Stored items
-- Records of a read (R65, R106–R109) ---------------------------------------------------------------------

/-- Counters and records of a completed non-null read (R65, R106–R109, R680). -/
def readRecords (c slot cause : Nat) (clips : List Nat) (tries bps skips : Nat) (refF grpF : Bool) (s : State) : State :=
  let u := Page.unit c slot
  let r := regionOf c
  let n := rd64 u 0x824 s + 1
  let s := wr64 u 0x824 (n % 2 ^ 48) s
  let cmap := sumN ((List.range 17).map (fun v => if clips.any (fun c => (if c < 128 then c / 8 else 16) == v) then 2 ^ v else 0))
  let s := wr u 0x82C (word (clips.length * 2 ^ 24 + cmap)) s
  let s := if clips.isEmpty then s else unitEvt c slot 2 s
  let s := if refF then unitEvt c slot 1 s else s
  let s := if grpF then unitEvt c slot 0 s else s
  let s := if 1 < tries ∧ !causeFails cause then unitEvt c slot 6 s else s
  let s := if cause = causeRepeat then countRgn r 0x14 1 (bump u 0x820 31 16 1 s) else s
  let s := if cause = causeChecksum then countRgn r 0x15 1 (bump u 0x820 15 0 1 s) else s
  let s := if cause = causeReference then countRgn r 0x16 1 (bump u 0x820 15 0 1 s) else s
  let s := countRgn r 0x10 1 (countRgn r 0x13 skips (countRgn r 0x12 bps (countRgn r 0x17 clips.length s)))
  -- the reads that the checksum storm of R646 counts
  if cause = causeRepeat ∨ cause = causeChecksum ∨ cause = causeReference then
    let x := rgnAt r s
    let recent := (now s :: x.storm).filter (fun t => now s ≤ t + 10 * usec)
    setRgn r { x with storm := recent } s
  else s

/-- What check read i of a plane gives, under the trims in force (R426). -/
def checkSub (c slot p i : Nat) (errs : List (Nat × ConvErr)) (s : State) : SubRes :=
  subRead ((unitAt c slot s).plane p) (readCfg c slot p 0 false (trimsOf c slot p s) s) (checkInput i)
    ((errs.filter (fun e => e.1 = i)).map (·.2)) 0 0

/-- One check read as a read that takes place (R426, R438): its trims at its start (R170), whether it gives PASS or REPEAT, and its records
and part in the tracking window (R107–R109, R174). -/
def checkRead (c slot p : Nat) (errs : List (Nat × ConvErr)) (i : Nat) (s : State) : Bool × State :=
  let s := startTrims c slot p s
  let r := checkSub c slot p i errs s
  let bps := (activeBps false (checkInput i)).length
  let s := readRecords c slot r.cause r.clips r.tries bps (8 - bps) (causeFails r.cause && !r.refs.isEmpty)
    (causeFails r.cause && !r.groups.isEmpty) s
  (decide (r.cause = causePass ∨ r.cause = causeRepeat), if causeFails r.cause then s else trackRead c slot p r s)

/-- The four check reads of a plane (R426, R438): whether they all pass, and the state that has made them. -/
def checkReads (c slot p : Nat) (errs : List (Nat × ConvErr)) (s : State) : Bool × State :=
  [1, 2, 3, 4].foldl (fun (a : Bool × State) i => let (ok, s) := checkRead c slot p errs i a.2; (a.1 && ok, s)) (true, s)

end Sys2Proof.Machine
end

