-- ==== Sys2Proof/Machine/Tables.lean ====
section
/-! DEFINITION. Cluster tables behind index registers (R146, R217, R225, R362, R363), precision counts (R151–R155)
and recipe selects (R157, R158). -/

namespace Sys2Proof.Machine

/-- Whether a unit action, a READ or a FORWARD, or a reduction entry of an admitted image names descriptor pair p in a cluster (R140, R141,
R212). -/
def pairUsed (c p : Nat) (s : State) : Bool :=
  let cl := cluAt c s
  admitted c s &&
    (cl.uat.any (fun e => decide ((fld e.2 1 0 = 1 ∨ fld e.2 1 0 = 2) ∧ fld e.2 33 32 = p)) || cl.red.any (fun e => decide (fld e.2 34 33 = p)))

/-- Whether a descriptor that an admitted image uses names a curve table (R141, R146). -/
def curveUsed (c n : Nat) (s : State) : Bool :=
  (List.range 8).any (fun d => pairUsed c (d % 4) s && decide ((descOf (rd (.clu c) (0x200 + 4 * d) s)).curve = n + 1))

/-- Advance a requester's index field by `by_` within a wrap. -/
def stepIdx (q : Requester) (c off hi by_ wrap : Nat) (s : State) : State :=
  let w := rdQ q (.clu c) off s
  wrQ q (.clu c) off (setF w hi 0 ((getF w hi 0 + by_) % wrap)) s

/-- Key of the addressed curve segment. -/
def curveKey (q : Requester) (c : Nat) (s : State) : Nat :=
  let w := rdQ q (.clu c) 0x248 s
  getF w 8 8 * 256 + getF w 7 0

/-- A read of CLU_CRVDATA (R146). -/
def curveRead (q : Requester) (c : Nat) (s : State) : Word × State :=
  (SMap.get 0 (cluAt c s).curves (curveKey q c s), stepIdx q c 0x248 7 1 256 s)

/-- A write of CLU_CRVDATA: discarded for a curve in use or on a locked page; SEG advances (R146, R744). -/
def curveWrite (q : Requester) (c : Nat) (v : Word) (s : State) : State :=
  let k := curveKey q c s
  let lk := locked (.clu c) s
  let used := curveUsed c (k / 256) s
  let s := if lk || used then s else updClu c (fun cl => { cl with curves := SMap.set 0 cl.curves k v }) s
  let s := recIf (!lk && used) (.clu c) errFIELD (recIf lk (.clu c) errLOCKWR s)
  stepIdx q c 0x248 7 1 256 s

/-- CURVE_DATA_ACCESS (R146): a read, or a write of a segment. -/
def execCurveDataAccess (q : Requester) (c : Nat) (w : Option Word) (s : State) : Host.Outcome State Fault Refusal :=
  match w with
  | none => .next (guardRead q (.clu c) (curveRead q c) s)
  | some v => .next (guardWrite q (.clu c) 0x24C (curveWrite q c v) s)

/-- The three tables of 64-bit entries of a cluster. -/
inductive EntTable where
  | uat | red | rte
deriving DecidableEq, Repr

/-- Offset of a table's index register; LO and HI follow it (R217, R225, R362). -/
def EntTable.idxOff : EntTable → Nat
  | .uat => 0x260
  | .red => 0x26C
  | .rte => 0x300

/-- Highest bit of a table's ENTRY field. -/
def EntTable.hi : EntTable → Nat
  | .red => 4
  | _ => 7

/-- The bits of a table's entries that are not reserved (R212, R218, R354). -/
def EntTable.mask : EntTable → Nat
  | .uat => 2 ^ 34 - 1
  | .red => 2 ^ 35 - 1
  | .rte => 2 ^ 44 - 1 - 2 ^ 15

/-- An entry of a table. -/
def entGet (t : EntTable) (cl : Cluster) (i : Nat) : Nat :=
  match t with
  | .uat => SMap.get 0 cl.uat i
  | .red => SMap.get 0 cl.red i
  | .rte => SMap.get 0 cl.rte i

/-- Set an entry of a table. -/
def entSet (t : EntTable) (i v : Nat) (cl : Cluster) : Cluster :=
  match t with
  | .uat => { cl with uat := SMap.set 0 cl.uat i v }
  | .red => { cl with red := SMap.set 0 cl.red i v }
  | .rte => { cl with rte := SMap.set 0 cl.rte i v }

/-- The entry a requester addresses. -/
def entIdx (t : EntTable) (q : Requester) (c : Nat) (s : State) : Nat := getF (rdQ q (.clu c) t.idxOff s) t.hi 0

/-- A read of the HI register of a table: bits [63:32] of the entry; the index advances. -/
def entReadHi (t : EntTable) (q : Requester) (c : Nat) (s : State) : Word × State :=
  (word (entGet t (cluAt c s) (entIdx t q c s) / 2 ^ 32), stepIdx q c t.idxOff t.hi 1 (2 ^ (t.hi + 1)) s)

/-- A read of the LO register of a table. -/
def entReadLo (t : EntTable) (q : Requester) (c : Nat) (s : State) : Word := word (entGet t (cluAt c s) (entIdx t q c s))

/-- A write of the HI register of a table: the requester's staged LO and the HI are committed together, unless an
image is admitted in the cluster's pitch or the page is locked; the index advances (R217, R225, R362, R729). The reserved bits of an entry stay
0, and a write that sets one is recorded (R21, R22). -/
def entWriteHi (t : EntTable) (q : Requester) (c : Nat) (hi : Word) (s : State) : State :=
  let i := entIdx t q c s
  let lo := (rdQ q (.clu c) (t.idxOff + 4) s).toNat
  let lk := locked (.clu c) s
  let used := admitted c s
  let v := lo + 2 ^ 32 * hi.toNat
  let kept := Nat.land v t.mask
  let s := if lk || used then s else updClu c (entSet t i kept) s
  let s := recIf (decide (kept ≠ v)) (.clu c) errRESWR s
  let s := recIf (!lk && used) (.clu c) errFIELD (recIf lk (.clu c) errLOCKWR s)
  stepIdx q c t.idxOff t.hi 1 (2 ^ (t.hi + 1)) s

/-- UAT_ENTRY_WRITE (R217). -/
def execUatEntryWrite (q : Requester) (c : Nat) (hi : Word) (s : State) : Host.Outcome State Fault Refusal :=
  .next (guardWrite q (.clu c) 0x268 (entWriteHi .uat q c hi) s)

/-- RED_ENTRY_WRITE (R225). -/
def execRedEntryWrite (q : Requester) (c : Nat) (hi : Word) (s : State) : Host.Outcome State Fault Refusal :=
  .next (guardWrite q (.clu c) 0x274 (entWriteHi .red q c hi) s)

/-- RTE_ENTRY_WRITE (R362). -/
def execRteEntryWrite (q : Requester) (c : Nat) (hi : Word) (s : State) : Host.Outcome State Fault Refusal :=
  .next (guardWrite q (.clu c) 0x308 (entWriteHi .rte q c hi) s)

/-- Key of routing entry i of a bank and a table (R331). -/
def routeKey (bank table i : Nat) : Nat := bank * 512 + table * 256 + i

/-- Bank, table and first entry that a requester addresses (R363). -/
def routeSel (q : Requester) (c : Nat) (s : State) : Nat × Nat × Nat :=
  let w := rdQ q (.clu c) 0x30C s
  let table := getF w 9 9
  let i := getF w 7 0
  (getF w 10 10, table, (i - i % 4) % (if table = 0 then 64 else 256))

/-- INDEX advances by four within its table (R363). -/
def routeAdvance (q : Requester) (c : Nat) (s : State) : State :=
  let (_, table, i) := routeSel q c s
  let w := rdQ q (.clu c) 0x30C s
  wrQ q (.clu c) 0x30C (setF w 7 0 ((i + 4) % (if table = 0 then 64 else 256))) s

/-- A read of CLU_RTDATA (R363). -/
def routeRead (q : Requester) (c : Nat) (s : State) : Word × State :=
  let (bank, table, i) := routeSel q c s
  let m := (cluAt c s).routing
  (word (sumN ((List.range 4).map (fun j => SMap.get 0 m (routeKey bank table (i + j)) * 2 ^ (8 * j)))), routeAdvance q c s)

/-- A write of CLU_RTDATA: discarded for the bank in use for injection; the reserved bits of an entry stay 0 and
are recorded (R22, R332, R363). -/
def routeWrite (q : Requester) (c : Nat) (v : Word) (s : State) : State :=
  let (bank, table, i) := routeSel q c s
  let inUse := decide (bank = (cluAt c s).bank)
  let ent (j : Nat) : Nat := getF v (8 * j + 7) (8 * j)
  let clean (e : Nat) : Nat := fld e 7 7 * 128 + fld e 1 0
  let s := if inUse then s
    else foldRange 4 (fun j s => updClu c (fun cl => { cl with routing := SMap.set 0 cl.routing (routeKey bank table (i + j)) (clean (ent j)) }) s) s
  let s := recIf (!inUse && (List.range 4).any (fun j => decide (fld (ent j) 6 2 ≠ 0))) (.clu c) errRESWR s
  routeAdvance q c (recIf inUse (.clu c) errFIELD s)

/-- ROUTING_TABLE_ACCESS (R363): a read or a write of four entries. -/
def execRoutingTableAccess (q : Requester) (c : Nat) (w : Option Word) (s : State) : Host.Outcome State Fault Refusal :=
  match w with
  | none => .next (guardRead q (.clu c) (routeRead q c) s)
  | some v => .next (guardWrite q (.clu c) 0x310 (routeWrite q c v) s)

-- Precision counts (R151–R155) ---------------------------------------------------------------------------

/-- PRECISION_EPOCH_REPORT (R152): a cluster sends its counts in a COUNTS message and clears them. -/
def execPrecisionEpochReport (c : Nat) (s : State) : Host.Outcome State Fault Refusal :=
  let m := (cluAt c s).counts
  let s := updClu c (fun cl => { cl with counts := [] }) s
  .next (if m.isEmpty then s else say .guyline (0xC :: c :: m.flatMap (fun e => [e.1 / 4, e.1 % 4, e.2])) s)

/-- Word i of a layer's counters: 0 to 3 the counts, 4 CNT_LPTHR, 5 CNT_LPFLAG (R153). -/
def layerWord (layer i : Nat) (s : State) : Word := SMap.get 0 s.layerRegs (layer * 8 + i)

/-- Store a word of a layer's counters. -/
def setLayerWord (layer i : Nat) (v : Word) (s : State) : State :=
  { s with layerRegs := SMap.set 0 s.layerRegs (layer * 8 + i) v }

/-- Add n events of a kind to a layer's counter and to the epoch's addition, and compare with the threshold
(R152, R154, R155). -/
def layerAdd (layer kind n : Nat) (s : State) : State :=
  let s := setLayerWord layer kind (word (satAdd 32 (layerWord layer kind s).toNat n)) s
  let key := layer * 4 + kind
  let total := SMap.get 0 s.epochAdd key + n
  let s := { s with epochAdd := SMap.set 0 s.epochAdd key total }
  let t := getF (layerWord layer 4 s) (8 * kind + 4) (8 * kind)
  if t ≠ 0 ∧ 2 ^ (t - 1) ≤ total then
    let s := setLayerWord layer 5 (setB (layerWord layer 5 s) kind true) s
    if s.epochRaised.contains kind then s else fire (64 + kind) { s with epochRaised := kind :: s.epochRaised }
  else s

/-- A new epoch begins for the precision counters (R154, R155). -/
def layerEpoch (s : State) : State := { s with epochAdd := [], epochRaised := [] }

-- Recipes (R156–R158) ----------------------------------------------------------------------------------------

/-- The slots whose images a recipe write is judged by (R158): the one whose admission last set the selects, or, where that image is admitted no
more, every admitted image. DESIGN CHOICE (entry 88): with more than one image admitted the rule does not say which is meant. -/
def recipeImages (s : State) : List Nat :=
  match s.rcpOwner.filter (fun n => (slotAt n s).st.holds) with
  | some n => [n]
  | none => (List.range 16).filter (fun n => (slotAt n s).st.holds)

/-- Why a recipe field's write is refused: 0 where it is not (R158). DESIGN CHOICE (entry 88): where several reasons apply, a reserved code goes
before a missing image, that before a layer beyond the image's, and that before a missing wide variant. -/
def recipeRefusal (layer code : Nat) (s : State) : Nat :=
  let xs := (recipeImages s).map (slotAt · s)
  if 1 < code then 1
  else if xs.isEmpty then 4
  else if xs.all (fun x => decide (x.layers ≤ layer)) then 3
  else if code = 1 ∧ !xs.any (fun x => decide (layer < x.layers) && bit x.wide layer) then 2
  else 0

/-- A write of ADM_RCPn: each field that the write would change takes effect or is refused (R157, R158). DESIGN CHOICE (entry 88): the fields
are taken in rising order of their layers, so the last refused field of a write is that of its highest refused layer. -/
def recipeWrite (n : Nat) (v : Word) (s : State) : State :=
  let off := 0x400 + 4 * n
  let (s, bad) := (List.range 16).foldl (fun (a : State × Bool) i =>
    let (s, bad) := a
    let old := rf pgAdm off (2 * i + 1) (2 * i) s
    let new := getF v (2 * i + 1) (2 * i)
    if new = old then (s, bad)
    else
      let r := recipeRefusal (16 * n + i) new s
      if r = 0 then (wf pgAdm off (2 * i + 1) (2 * i) new s, bad)
      else (wf pgAdm 0x444 3 0 r (wf pgAdm 0x444 11 4 (16 * n + i) (bump pgAdm 0x444 31 16 1 s)), true)) (s, false)
  recIf bad pgAdm errFIELD s

/-- RECIPE_SELECT_WRITE (R158). -/
def execRecipeSelectWrite (q : Requester) (n : Nat) (v : Word) (s : State) : Host.Outcome State Fault Refusal :=
  .next (guardWrite q pgAdm (0x400 + 4 * n) (recipeWrite n v) s)

end Sys2Proof.Machine
end

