/-- Report origin of a failure that the operation originates: NET for a line poisoned by a parity event, STATE for any
other poisoned line, an uncorrectable word or an uncorrectable stack sector (R253, R500, R762). -/
def stoveOrigin (k : StvCtx) (s : State) : Option Nat :=
  let x := rgnAt k.r s
  let p := k.lines.map (fun l => SMap.get 0 x.poison l)
  if p.contains 1 then some orgNet else if p.any (· ≠ 0) || !k.bad.isEmpty || stackBad k.errs then some orgState else none

/-- Start an operation: its result is formed, its charge is asked for, and its pipe is busy until it completes (R246,
R253, R611). Its outputs carry the identity of its inputs (R35), and a flush or a saturation on the way to them (R248). -/
def stoveStart (k : StvCtx) (code : Nat) (int8 : Bool) (res : StvRes) (s : State) : State :=
  if !stoveMay k code int8 s then s
  else
    let k := ownInputs k s
    let org := stoveOrigin k s
    let causes := inputCauses k s
    let s := stackErrs k.errs (stoveWords k s)
    let (w, s) := freeCause s
    let cause := causeFirst (causes ++ (match org with | none => [causePass] | some _ => [w]))
    let tag (b : Blk) : Blk := { b with cause := cause, pt := k.pt, sid := k.sid, bslot := k.bslot }
    let set (j : StvJob) : StvJob :=
      { j with run := true, int8 := int8, pt := k.pt, sid := k.sid, bslot := k.bslot, cause := cause, origin := org,
               blks := res.blks.map tag, nums := res.nums, sat := res.sat, ufl := res.ufl }
    let upd (l : List StvJob) : List StvJob :=
      l.takeWhile (fun j => j.run) ++ (match l.dropWhile (fun j => j.run) with | [] => [] | j :: js => set j :: js)
    let s := updRgn k.r (fun x => { x with jobs := upd x.jobs }) s
    askDamper k.r (.stove int8) (stoveCharge int8) (wb (pgStv k.r) 0x100 (if int8 then 0 else 1) true s)

/-- The step of the operation that would start next. -/
def stoveStep (k : StvCtx) (s : State) : Nat :=
  match stoveNext k.r s with
  | none => 0
  | some j => j.step

/-- A draw of a Stove site for an operation, keyed with the stream of its inputs (R127, R128). -/
def stoveDraw (site : Nat) (k : StvCtx) (elem : Nat) (s : State) : Nat :=
  draw16 site k.r (ownInputs k s).sid (stoveStep k s) elem

/-- An A8 element entering the BF16 pipe: a magnitude below 2^−126 enters as zero (R248), with whether that happened. -/
def enter (d : Dy) : Dy × Bool :=
  if d.m ≠ 0 ∧ !dyLe ⟨1, -126⟩ ⟨(d.m.natAbs : Int), d.e⟩ then (⟨0, 0⟩, true) else (d, false)

/-- Values into A8 blocks of 32 by the DYN rule, each element rounded by its draw or to nearest (R144, R247). -/
def toA8s (ds : List Dy) (sr : Nat → Option Nat) : List Blk :=
  (chunks 32 ds).zipIdx.map (fun (l, j) =>
    let (ws, e) := common (l ++ List.replicate (32 - l.length) ⟨0, 0⟩)
    toA false none ws e (fun i => sr (32 * j + i)))

/-- Values into one P24 block: the smallest exponent at which every rounded mantissa fits (R133, R136). -/
def toP24 (ds : List Dy) (sr : Nat → Option Nat) : Blk :=
  let (ws, e) := common (ds ++ List.replicate (32 - ds.length) ⟨0, 0⟩)
  let at_ (E : Nat) : List Int := ws.zipIdx.map (fun (w, i) => shiftBy (sr i) w (e + 127 - (E : Int)))
  let found := firstExp 0 (fun E => (at_ E).all (fun M => decide (-p24Max ≤ M ∧ M ≤ p24Max)))
  let E := found.getD 255
  let (ms, _) := clampAll (-p24Max) p24Max (at_ E)
  let ufl := (ms.zip ws).any (fun (M, w) => decide (M = 0 ∧ w ≠ 0))
  if ms.all (· == 0) then zeroBlk .p24 ufl 0 0 0 0
  else { fmt := .p24, exp := E, zb := false, sat := found.isNone, ufl := ufl, nh := false, man := ms, cause := 0, pt := 0,
         sid := 0, bslot := 0 }

/-- Values into P24 blocks of 32. -/
def toP24s (ds : List Dy) (sr : Nat → Option Nat) : List Blk :=
  (chunks 32 ds).zipIdx.map (fun (l, j) => toP24 l (fun i => sr (32 * j + i)))

/-- The elements of blocks in order, entering the BF16 pipe. -/
def blkElems (bs : List Blk) : List (Dy × Bool) := bs.flatMap (fun b => (List.range 32).map (fun i => enter (blkVal b i)))

/-- An FP32 value of an element. -/
def fpOfDy (d : Dy) : Fp := { v := d, sat := false }

/-- Whether any of some values saturated. -/
def anySat (l : List Fp) : Bool := l.any (·.sat)

/-- A block that leaves an operation with the flags of what happened on the way to it (R121, R122, R248). -/
def flagBlk (sat ufl : Bool) (b : Blk) : Blk := { b with sat := !isZero b && (b.sat || sat), ufl := b.ufl || ufl }

/-- Flag the blocks of 32 elements: a saturated element its block; a flushed input, on which every output may rest, all of them. -/
def flagBlks (sats : List Bool) (ufl : Bool) (bs : List Blk) : List Blk :=
  bs.zipIdx.map (fun (b, j) => flagBlk (((sats.drop (32 * j)).take 32).any id) ufl b)

/-- A vector result as A8 blocks or as BF16 numbers. -/
def vecOut (a8 : Bool) (l : List Fp) (ufl : Bool) : StvRes :=
  if a8 then { blks := flagBlks (l.map (·.sat)) ufl (toA8s (l.map (·.v)) (fun _ => none)), sat := anySat l, ufl := ufl }
  else { nums := l.map fpBf16, sat := anySat l, ufl := ufl }

/-- NOP (R245): the operation next in issue order ends with no effect. -/
def execStvNop (k : StvCtx) (s : State) : Host.Outcome State Fault Refusal :=
  let x := rgnAt k.r s
  match stoveNext k.r s with
  | none => .next s
  | some j =>
    if j.code = 0 ∧ j.slot = k.slot ∧ !x.fenced ∧ !x.off then
      .next (countRgn k.r 0x38 1 (setRgn k.r { x with jobs := x.jobs.erase j } s))
    else .next s

/-- One row of a GATHER: blocks of 34 bytes, or BF16 elements, from stack memory (R251). -/
def gatherRow (errs : List SectErr) (base rowLen i : Nat) (bf16 : Bool) (s : State) : List Blk × List Nat :=
  if bf16 then ([], (List.range rowLen).map (fun j => leNat (stackBytes errs (base + i * (2 * rowLen) + 2 * j) 2 s)))
  else
    let n := (rowLen + 31) / 32
    ((List.range n).map (fun j => blkFrom .a8 (stackBytes errs (base + i * (34 * n) + 34 * j) 34 s)), [])

/-- GATHER (R251, R252): rows by index; an index at or beyond the row count gives zero blocks, and a RANGE message for
each batch slot that met one. `idx` lists batch slot and index. The Stove's page records blocks with an inconsistent header (R122). -/
def execStvGather (k : StvCtx) (base rows rowLen : Nat) (bf16 : Bool) (idx : List (Nat × Nat)) (s : State) :
    Host.Outcome State Fault Refusal :=
  if !stoveMay k 1 false s then .next s
  else
    let zero : List Blk × List Nat :=
      if bf16 then ([], List.replicate rowLen 0) else (List.replicate ((rowLen + 31) / 32) (zeroBlk .a8 false 0 0 0 0), [])
    let got := idx.map (fun (_, i) => if i < rows then gatherRow k.errs base rowLen i bf16 s else zero)
    let out := (idx.filter (fun (_, i) => rows ≤ i)).map (·.1)
    let step := stoveStep k s
    let s := out.eraseDups.foldl (fun s b =>
      say .guyline [0xD, 0, stoveCluster k.r, 2, step % 2 ^ 32, b * 2 ^ 20 + stovePitch k s * 2 ^ 16 + step / 2 ^ 32 % 2 ^ 16] s) s
    let blks := got.flatMap (·.1)
    .next (stoveStart k 1 false { blks := blks.map takeBlk, nums := got.flatMap (·.2) } (noteHdr (pgStv k.r) blks s))

/-- The bytes of an A8 block with its header (R120, R121). -/
def a8Bytes (b : Blk) : List Byte :=
  leBytes 1 b.exp ++ leBytes 1 (flagsByte b) ++ (List.range 32).flatMap (fun i => leBytes 1 (tc 8 (manAt b i)))

/-- The elements of a key and a value, P24 or BF16, which the pipe takes exactly (R248). -/
def kvElems (key value : List Word) : List Dy := (key ++ value).map (fun w => (fpOf w).v)

/-- The A8 blocks of a key and a value, rounded by site 0x5 where sr is set (R245). -/
def kvBlks (k : StvCtx) (sr : Bool) (key value : List Word) (s : State) : List Blk :=
  let v := kvElems key value
  let draw (i : Nat) : Option Nat := if sr then some (stoveDraw 5 k i s) else none
  toA8s (v.take key.length) draw ++ toA8s (v.drop key.length) (fun i => draw (key.length + i))

/-- The bytes that KVAPPEND stores. -/
def kvBytes (k : StvCtx) (sr : Bool) (key value : List Word) (s : State) : List Byte := (kvBlks k sr key value s).flatMap a8Bytes

/-- Where KVAPPEND writes: the position's place from the base of the stream's cache (R251, R390). -/
def kvPlace (k : StvCtx) (pos stride : Nat) (s : State) : Nat := (strmAt (ownInputs k s).sid s).ent.kvbase + pos * stride

/-- KVAPPEND (R245, R251): key and value vectors become A8 blocks and are written at the position's place in the stream's cache; the write is
mirrored as every stack write is (R540). -/
def execStvKvappend (k : StvCtx) (pos stride : Nat) (sr : Bool) (key value : List Word) (s : State) :
    Host.Outcome State Fault Refusal :=
  if !stoveMay k 2 false s then .next s
  else
    let blks := kvBlks k sr key value s
    let res : StvRes := { blks := blks, sat := blks.any (·.sat), ufl := blks.any (·.ufl) }
    .next (stoveStart k 2 false res (stackWrite (kvPlace k pos stride s) (kvBytes k sr key value s) s))

/-- The product of two A8 blocks: an exact block total, scaled by both exponents into FP32 (R248). -/
def dotBlk (a b : Blk) : Fp :=
  fpR ⟨sumI ((List.range 32).map (fun i => manAt a i * manAt b i)), (a.exp : Int) + b.exp - 254⟩ false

» **Exercise details**:
The lines above from the one with "def routeKey (bank" through the one with "def routeAdvance (q" are to be duplicated exactly, ends included, with nothing added.

» **Exercise solution**:
def routeKey (bank table i : Nat) : Nat := bank * 512 + table * 256 + i

/-- Bank, table and first entry that a requester addresses (R363). -/
def routeSel (q : Requester) (c : Nat) (s : State) : Nat × Nat × Nat :=
  let w := rdQ q (.clu c) 0x30C s
  let table := getF w 9 9
  let i := getF w 7 0
  (getF w 10 10, table, (i - i % 4) % (if table = 0 then 64 else 256))

/-- INDEX advances by four within its table (R363). -/
def routeAdvance (q : Requester) (c : Nat) (s : State) : State :=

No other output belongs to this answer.